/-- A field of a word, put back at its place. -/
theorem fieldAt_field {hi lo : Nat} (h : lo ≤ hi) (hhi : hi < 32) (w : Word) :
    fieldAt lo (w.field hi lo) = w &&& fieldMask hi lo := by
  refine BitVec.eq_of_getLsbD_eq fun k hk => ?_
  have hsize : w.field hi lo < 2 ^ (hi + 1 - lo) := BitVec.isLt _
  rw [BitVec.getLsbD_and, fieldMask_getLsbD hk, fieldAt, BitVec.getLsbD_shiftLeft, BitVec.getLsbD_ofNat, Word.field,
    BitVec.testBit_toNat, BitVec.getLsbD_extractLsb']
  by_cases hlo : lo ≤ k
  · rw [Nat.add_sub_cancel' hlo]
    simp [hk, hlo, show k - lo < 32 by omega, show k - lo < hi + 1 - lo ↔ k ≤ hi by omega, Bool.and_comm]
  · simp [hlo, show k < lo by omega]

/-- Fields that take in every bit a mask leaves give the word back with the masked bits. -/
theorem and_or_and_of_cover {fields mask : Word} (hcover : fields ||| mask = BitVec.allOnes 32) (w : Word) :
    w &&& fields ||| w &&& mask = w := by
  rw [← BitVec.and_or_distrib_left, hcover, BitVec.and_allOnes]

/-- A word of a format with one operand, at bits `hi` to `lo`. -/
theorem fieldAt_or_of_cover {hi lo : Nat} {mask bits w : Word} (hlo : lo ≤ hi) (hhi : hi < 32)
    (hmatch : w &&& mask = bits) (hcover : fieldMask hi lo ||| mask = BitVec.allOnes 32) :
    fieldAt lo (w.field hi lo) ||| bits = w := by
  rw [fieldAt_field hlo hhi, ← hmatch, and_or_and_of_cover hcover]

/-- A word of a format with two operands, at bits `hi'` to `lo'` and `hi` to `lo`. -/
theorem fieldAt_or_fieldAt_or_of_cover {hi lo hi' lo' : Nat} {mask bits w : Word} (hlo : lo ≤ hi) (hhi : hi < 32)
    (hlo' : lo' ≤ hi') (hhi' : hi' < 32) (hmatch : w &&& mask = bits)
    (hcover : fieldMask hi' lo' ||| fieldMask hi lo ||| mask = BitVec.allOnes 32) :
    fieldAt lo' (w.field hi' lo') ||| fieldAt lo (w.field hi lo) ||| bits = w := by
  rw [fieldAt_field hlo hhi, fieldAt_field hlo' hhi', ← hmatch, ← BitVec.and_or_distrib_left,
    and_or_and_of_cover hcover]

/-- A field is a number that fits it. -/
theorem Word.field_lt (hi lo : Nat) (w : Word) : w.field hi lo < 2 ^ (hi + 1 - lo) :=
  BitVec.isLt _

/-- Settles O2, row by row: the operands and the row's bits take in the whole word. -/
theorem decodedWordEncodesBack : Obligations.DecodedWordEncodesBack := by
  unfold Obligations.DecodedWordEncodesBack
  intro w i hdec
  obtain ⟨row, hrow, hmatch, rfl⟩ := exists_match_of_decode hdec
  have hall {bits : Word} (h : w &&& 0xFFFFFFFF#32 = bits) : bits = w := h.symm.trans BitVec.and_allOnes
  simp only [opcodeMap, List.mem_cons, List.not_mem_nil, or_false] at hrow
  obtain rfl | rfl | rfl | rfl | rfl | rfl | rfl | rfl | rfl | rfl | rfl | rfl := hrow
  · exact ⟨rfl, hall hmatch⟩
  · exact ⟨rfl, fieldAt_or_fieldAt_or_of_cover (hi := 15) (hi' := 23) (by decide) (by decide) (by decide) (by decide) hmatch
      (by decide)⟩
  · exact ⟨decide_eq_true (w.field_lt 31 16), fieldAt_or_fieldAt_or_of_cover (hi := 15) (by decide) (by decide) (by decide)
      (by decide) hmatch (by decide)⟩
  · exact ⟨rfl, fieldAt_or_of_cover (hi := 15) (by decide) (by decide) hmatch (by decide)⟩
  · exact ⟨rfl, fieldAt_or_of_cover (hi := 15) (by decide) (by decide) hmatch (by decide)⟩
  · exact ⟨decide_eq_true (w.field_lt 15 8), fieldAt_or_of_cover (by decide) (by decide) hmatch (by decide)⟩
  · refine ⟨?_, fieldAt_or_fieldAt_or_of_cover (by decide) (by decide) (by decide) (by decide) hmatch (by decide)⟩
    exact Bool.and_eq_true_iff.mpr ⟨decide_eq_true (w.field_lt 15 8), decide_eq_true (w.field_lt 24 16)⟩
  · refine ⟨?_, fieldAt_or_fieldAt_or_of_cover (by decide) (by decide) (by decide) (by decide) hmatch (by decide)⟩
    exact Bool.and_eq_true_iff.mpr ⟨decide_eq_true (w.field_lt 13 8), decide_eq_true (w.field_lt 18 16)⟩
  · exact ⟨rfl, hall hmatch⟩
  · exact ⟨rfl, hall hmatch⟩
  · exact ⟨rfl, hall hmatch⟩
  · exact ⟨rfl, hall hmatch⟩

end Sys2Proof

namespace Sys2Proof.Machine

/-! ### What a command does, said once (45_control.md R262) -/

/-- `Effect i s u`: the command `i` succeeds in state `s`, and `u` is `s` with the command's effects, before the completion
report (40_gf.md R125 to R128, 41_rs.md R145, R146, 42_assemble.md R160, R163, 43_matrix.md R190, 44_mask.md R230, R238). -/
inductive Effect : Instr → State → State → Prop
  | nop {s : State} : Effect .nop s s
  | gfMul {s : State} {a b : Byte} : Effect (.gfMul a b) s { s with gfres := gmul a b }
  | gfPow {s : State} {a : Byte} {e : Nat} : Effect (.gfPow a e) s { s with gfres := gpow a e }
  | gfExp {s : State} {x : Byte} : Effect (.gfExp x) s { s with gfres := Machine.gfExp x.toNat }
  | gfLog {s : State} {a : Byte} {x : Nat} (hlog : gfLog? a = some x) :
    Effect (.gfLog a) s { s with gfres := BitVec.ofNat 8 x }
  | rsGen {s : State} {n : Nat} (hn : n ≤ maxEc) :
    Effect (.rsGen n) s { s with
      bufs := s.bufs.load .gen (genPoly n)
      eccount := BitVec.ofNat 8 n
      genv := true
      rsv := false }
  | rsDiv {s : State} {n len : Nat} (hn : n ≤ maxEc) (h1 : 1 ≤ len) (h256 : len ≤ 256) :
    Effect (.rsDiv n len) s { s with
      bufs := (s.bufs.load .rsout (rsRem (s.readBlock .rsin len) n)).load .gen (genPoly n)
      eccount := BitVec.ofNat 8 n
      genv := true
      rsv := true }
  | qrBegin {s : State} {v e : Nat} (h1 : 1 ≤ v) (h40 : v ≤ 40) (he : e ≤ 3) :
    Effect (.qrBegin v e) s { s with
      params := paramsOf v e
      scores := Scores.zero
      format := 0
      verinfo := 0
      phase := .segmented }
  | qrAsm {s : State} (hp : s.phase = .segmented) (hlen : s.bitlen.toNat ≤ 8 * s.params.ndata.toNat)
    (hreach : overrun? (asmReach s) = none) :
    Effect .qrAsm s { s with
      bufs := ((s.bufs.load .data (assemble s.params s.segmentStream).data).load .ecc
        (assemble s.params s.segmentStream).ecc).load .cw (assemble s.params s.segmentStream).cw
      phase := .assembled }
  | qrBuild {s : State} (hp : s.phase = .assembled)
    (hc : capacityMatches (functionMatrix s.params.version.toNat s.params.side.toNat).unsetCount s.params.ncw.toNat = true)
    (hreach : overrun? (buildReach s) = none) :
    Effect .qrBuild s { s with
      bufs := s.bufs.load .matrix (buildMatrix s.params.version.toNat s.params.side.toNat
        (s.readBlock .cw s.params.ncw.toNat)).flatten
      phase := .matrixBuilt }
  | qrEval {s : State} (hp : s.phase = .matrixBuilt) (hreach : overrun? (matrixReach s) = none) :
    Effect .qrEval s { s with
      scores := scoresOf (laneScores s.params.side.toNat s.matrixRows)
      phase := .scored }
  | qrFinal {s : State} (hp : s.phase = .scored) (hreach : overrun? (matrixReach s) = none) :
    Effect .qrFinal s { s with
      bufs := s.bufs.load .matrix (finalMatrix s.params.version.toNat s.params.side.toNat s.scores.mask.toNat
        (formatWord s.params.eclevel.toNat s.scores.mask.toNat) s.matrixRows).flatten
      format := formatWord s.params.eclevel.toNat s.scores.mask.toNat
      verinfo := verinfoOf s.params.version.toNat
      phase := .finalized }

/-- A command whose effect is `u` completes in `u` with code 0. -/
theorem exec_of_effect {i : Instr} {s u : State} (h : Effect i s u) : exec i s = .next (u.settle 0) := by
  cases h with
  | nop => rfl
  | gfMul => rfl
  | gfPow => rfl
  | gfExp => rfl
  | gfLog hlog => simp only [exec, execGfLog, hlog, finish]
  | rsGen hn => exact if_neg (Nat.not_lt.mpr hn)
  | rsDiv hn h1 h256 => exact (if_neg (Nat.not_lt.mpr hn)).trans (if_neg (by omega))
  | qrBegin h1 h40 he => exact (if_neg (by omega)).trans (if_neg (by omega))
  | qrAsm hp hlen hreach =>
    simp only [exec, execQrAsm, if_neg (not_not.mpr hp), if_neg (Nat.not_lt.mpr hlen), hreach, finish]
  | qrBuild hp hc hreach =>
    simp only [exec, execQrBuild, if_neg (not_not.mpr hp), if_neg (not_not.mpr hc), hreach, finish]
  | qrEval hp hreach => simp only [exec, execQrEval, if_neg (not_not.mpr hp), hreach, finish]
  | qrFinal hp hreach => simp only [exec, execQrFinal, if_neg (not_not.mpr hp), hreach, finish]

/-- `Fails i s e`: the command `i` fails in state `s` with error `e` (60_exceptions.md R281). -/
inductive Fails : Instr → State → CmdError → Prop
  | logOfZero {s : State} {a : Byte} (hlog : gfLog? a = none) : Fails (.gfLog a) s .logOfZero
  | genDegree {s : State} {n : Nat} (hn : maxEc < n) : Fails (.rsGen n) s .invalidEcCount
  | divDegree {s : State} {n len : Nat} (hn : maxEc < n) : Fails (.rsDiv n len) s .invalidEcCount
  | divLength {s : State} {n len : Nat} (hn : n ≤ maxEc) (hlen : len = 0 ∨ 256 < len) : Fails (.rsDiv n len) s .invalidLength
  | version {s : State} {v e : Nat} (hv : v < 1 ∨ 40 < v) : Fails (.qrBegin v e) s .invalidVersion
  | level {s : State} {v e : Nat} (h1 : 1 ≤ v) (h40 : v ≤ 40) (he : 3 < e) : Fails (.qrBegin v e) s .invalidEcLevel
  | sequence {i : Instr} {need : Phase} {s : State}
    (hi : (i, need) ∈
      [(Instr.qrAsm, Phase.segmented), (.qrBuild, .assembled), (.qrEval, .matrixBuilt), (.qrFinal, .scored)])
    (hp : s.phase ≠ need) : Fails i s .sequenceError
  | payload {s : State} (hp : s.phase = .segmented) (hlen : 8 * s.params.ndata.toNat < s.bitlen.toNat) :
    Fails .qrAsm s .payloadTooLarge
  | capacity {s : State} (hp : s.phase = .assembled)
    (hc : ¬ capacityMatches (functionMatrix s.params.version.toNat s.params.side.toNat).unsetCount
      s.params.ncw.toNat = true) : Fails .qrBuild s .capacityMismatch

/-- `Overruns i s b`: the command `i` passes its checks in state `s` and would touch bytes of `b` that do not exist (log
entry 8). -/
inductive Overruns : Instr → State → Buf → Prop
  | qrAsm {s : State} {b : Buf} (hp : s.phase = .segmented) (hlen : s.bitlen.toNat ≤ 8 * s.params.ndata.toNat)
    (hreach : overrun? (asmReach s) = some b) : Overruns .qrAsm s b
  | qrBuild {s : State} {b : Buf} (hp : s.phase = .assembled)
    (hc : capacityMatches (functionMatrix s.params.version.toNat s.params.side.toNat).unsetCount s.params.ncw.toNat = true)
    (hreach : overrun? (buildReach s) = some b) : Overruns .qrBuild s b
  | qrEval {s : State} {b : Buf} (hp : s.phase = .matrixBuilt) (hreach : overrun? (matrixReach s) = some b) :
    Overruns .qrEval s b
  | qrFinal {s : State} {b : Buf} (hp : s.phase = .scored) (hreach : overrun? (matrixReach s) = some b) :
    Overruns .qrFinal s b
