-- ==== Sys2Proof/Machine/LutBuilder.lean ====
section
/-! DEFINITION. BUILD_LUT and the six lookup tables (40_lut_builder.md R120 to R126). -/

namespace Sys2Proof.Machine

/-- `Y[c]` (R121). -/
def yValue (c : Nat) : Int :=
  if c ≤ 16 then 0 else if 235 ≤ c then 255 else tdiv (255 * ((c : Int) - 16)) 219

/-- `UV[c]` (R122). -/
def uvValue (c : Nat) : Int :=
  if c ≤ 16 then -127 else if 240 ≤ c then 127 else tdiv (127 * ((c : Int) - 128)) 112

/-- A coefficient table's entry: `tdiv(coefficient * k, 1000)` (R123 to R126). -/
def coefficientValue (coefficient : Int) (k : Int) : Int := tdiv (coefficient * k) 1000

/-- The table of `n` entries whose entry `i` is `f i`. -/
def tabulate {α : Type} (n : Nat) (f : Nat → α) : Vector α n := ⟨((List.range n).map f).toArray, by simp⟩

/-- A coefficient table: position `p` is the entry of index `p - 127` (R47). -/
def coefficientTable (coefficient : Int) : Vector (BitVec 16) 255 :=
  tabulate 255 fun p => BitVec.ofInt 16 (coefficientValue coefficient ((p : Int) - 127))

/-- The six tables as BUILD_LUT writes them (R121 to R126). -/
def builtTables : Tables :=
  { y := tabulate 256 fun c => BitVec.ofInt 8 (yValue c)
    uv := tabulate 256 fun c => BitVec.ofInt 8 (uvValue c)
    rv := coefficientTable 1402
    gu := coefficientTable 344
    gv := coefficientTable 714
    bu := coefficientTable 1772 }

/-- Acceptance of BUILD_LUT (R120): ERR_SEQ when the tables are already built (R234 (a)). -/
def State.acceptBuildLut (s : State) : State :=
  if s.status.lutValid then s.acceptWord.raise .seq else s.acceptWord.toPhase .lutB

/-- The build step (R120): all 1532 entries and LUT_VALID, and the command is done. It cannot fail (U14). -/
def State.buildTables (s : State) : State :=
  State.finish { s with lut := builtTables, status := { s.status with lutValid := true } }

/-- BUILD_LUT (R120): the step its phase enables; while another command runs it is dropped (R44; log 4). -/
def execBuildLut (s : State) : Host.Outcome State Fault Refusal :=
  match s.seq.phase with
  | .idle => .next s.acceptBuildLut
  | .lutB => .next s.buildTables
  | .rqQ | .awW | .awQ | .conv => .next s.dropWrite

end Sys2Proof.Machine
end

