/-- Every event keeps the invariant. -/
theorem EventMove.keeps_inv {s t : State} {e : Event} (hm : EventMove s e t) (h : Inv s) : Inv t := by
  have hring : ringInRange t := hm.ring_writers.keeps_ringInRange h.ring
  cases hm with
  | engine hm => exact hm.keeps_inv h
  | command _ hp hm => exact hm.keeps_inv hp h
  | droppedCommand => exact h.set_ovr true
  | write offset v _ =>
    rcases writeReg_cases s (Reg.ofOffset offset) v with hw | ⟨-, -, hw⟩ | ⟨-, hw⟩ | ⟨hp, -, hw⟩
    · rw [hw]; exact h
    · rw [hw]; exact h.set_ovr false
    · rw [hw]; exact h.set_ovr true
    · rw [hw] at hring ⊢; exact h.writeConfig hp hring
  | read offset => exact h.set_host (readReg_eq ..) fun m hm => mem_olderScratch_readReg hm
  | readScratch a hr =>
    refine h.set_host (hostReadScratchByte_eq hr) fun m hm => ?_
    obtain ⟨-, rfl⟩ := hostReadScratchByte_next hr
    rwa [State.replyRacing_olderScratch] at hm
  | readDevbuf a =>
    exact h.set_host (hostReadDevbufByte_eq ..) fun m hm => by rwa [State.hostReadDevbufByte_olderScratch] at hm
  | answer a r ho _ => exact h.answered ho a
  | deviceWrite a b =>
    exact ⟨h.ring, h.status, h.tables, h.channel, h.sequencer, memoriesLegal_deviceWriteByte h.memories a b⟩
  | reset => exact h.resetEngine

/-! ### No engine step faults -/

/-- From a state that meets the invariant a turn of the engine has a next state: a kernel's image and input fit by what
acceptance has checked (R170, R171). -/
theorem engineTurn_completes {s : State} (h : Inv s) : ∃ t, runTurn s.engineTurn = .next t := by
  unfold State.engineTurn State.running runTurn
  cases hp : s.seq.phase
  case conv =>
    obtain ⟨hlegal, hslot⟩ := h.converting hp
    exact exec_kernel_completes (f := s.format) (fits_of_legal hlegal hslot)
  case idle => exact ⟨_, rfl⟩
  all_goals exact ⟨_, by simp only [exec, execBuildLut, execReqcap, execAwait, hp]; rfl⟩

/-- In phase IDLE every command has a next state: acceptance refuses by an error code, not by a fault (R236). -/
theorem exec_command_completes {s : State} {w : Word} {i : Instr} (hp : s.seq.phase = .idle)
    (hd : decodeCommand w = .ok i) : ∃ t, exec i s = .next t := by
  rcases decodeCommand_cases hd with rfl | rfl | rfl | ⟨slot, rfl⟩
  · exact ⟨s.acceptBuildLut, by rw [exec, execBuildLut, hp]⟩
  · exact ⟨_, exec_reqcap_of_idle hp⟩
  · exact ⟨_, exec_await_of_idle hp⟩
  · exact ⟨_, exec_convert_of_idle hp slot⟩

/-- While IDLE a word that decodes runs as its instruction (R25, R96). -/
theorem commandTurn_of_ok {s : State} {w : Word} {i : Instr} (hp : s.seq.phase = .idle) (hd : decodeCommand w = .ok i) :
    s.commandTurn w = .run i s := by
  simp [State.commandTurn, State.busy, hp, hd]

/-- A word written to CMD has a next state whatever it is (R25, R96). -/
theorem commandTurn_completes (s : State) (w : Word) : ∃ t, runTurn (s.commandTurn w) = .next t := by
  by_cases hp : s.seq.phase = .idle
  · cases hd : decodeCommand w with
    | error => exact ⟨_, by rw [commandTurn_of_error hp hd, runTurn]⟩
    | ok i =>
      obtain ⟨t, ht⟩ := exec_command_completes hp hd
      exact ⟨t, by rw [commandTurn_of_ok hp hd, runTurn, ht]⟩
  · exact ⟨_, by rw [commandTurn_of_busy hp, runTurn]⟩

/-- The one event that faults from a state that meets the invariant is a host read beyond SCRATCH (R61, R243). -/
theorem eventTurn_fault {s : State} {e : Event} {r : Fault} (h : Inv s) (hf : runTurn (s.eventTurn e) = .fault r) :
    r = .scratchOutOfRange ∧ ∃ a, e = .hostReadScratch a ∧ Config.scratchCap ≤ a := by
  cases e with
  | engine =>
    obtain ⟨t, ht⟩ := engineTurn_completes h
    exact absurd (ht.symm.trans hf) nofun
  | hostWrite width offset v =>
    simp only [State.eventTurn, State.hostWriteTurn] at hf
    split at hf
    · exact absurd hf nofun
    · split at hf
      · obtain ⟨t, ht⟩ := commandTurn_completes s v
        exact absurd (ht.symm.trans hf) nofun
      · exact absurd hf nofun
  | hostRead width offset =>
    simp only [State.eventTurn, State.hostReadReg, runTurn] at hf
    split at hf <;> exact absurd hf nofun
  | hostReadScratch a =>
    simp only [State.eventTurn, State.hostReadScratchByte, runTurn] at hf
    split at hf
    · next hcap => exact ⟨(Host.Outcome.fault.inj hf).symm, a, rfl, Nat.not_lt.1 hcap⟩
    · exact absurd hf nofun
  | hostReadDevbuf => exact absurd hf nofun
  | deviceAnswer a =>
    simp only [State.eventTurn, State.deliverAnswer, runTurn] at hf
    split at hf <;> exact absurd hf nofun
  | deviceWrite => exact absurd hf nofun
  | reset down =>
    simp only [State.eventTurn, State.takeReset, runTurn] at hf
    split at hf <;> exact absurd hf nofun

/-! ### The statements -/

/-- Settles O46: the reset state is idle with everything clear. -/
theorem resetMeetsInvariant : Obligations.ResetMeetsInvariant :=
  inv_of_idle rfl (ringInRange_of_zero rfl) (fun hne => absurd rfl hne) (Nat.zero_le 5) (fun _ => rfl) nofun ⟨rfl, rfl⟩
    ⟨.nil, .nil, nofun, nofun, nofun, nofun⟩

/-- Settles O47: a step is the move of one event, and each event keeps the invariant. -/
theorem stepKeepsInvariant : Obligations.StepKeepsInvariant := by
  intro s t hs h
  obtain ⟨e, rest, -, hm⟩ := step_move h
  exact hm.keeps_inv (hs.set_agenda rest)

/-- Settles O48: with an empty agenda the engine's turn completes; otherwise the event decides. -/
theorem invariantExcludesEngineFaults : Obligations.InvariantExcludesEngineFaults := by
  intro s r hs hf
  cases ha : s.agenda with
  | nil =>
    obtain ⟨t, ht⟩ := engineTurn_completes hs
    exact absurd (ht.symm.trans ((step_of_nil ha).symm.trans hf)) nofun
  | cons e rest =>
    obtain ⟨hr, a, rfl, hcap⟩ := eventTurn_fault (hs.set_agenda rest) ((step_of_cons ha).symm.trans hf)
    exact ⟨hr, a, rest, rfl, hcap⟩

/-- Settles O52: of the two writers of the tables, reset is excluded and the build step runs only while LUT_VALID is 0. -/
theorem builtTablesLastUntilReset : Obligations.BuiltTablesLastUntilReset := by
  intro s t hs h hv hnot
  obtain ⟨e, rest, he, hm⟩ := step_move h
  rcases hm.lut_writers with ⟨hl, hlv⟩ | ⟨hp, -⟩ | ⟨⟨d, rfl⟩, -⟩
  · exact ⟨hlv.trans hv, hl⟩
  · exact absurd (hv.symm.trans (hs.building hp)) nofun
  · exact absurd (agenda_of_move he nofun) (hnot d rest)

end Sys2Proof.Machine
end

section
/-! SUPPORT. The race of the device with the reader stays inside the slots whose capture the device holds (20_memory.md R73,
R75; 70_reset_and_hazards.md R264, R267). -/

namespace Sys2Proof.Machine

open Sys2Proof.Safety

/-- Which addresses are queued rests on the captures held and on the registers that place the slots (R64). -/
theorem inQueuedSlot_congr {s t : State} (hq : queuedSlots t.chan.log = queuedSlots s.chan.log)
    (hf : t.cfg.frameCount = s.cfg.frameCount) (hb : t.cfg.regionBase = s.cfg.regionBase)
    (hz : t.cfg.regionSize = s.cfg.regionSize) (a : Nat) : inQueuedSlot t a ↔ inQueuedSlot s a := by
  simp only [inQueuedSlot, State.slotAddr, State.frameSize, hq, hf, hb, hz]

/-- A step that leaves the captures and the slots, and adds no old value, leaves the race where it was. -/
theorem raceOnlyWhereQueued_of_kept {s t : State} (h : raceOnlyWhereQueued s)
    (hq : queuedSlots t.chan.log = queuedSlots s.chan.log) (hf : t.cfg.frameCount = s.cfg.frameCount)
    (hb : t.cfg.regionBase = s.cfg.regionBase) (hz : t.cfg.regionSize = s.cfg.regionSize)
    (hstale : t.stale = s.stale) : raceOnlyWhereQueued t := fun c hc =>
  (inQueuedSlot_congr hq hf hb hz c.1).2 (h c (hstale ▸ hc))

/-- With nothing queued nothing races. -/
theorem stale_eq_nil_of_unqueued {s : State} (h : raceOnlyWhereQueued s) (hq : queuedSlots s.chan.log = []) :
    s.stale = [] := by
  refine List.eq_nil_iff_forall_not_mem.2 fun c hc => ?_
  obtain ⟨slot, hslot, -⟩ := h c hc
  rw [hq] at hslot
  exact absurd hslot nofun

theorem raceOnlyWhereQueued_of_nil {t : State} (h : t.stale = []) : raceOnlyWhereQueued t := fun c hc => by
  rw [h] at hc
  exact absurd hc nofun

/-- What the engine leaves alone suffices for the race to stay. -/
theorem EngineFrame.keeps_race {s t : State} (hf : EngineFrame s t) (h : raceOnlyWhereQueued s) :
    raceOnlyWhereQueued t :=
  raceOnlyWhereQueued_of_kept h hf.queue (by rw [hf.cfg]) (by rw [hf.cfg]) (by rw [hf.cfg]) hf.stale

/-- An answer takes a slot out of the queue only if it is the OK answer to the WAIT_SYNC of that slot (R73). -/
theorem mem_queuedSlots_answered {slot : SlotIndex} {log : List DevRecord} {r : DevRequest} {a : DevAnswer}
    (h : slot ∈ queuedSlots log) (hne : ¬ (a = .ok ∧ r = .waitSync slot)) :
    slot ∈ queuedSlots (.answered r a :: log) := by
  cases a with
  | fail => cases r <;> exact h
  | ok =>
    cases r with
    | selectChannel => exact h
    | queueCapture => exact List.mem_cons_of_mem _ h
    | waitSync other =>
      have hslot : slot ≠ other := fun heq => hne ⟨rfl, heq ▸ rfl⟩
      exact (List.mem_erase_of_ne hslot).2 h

EXERCISE DESCRIPTION:
Could you reproduce exactly the lines of the entries above, from the one with "R120 to R126). -/" through the one with "def uvValue (c", and nothing else?

TASK RESULT:
/-! DEFINITION. BUILD_LUT and the six lookup tables (40_lut_builder.md R120 to R126). -/

namespace Sys2Proof.Machine

/-- `Y[c]` (R121). -/
def yValue (c : Nat) : Int :=
  if c ≤ 16 then 0 else if 235 ≤ c then 255 else tdiv (255 * ((c : Int) - 16)) 219

/-- `UV[c]` (R122). -/
def uvValue (c : Nat) : Int :=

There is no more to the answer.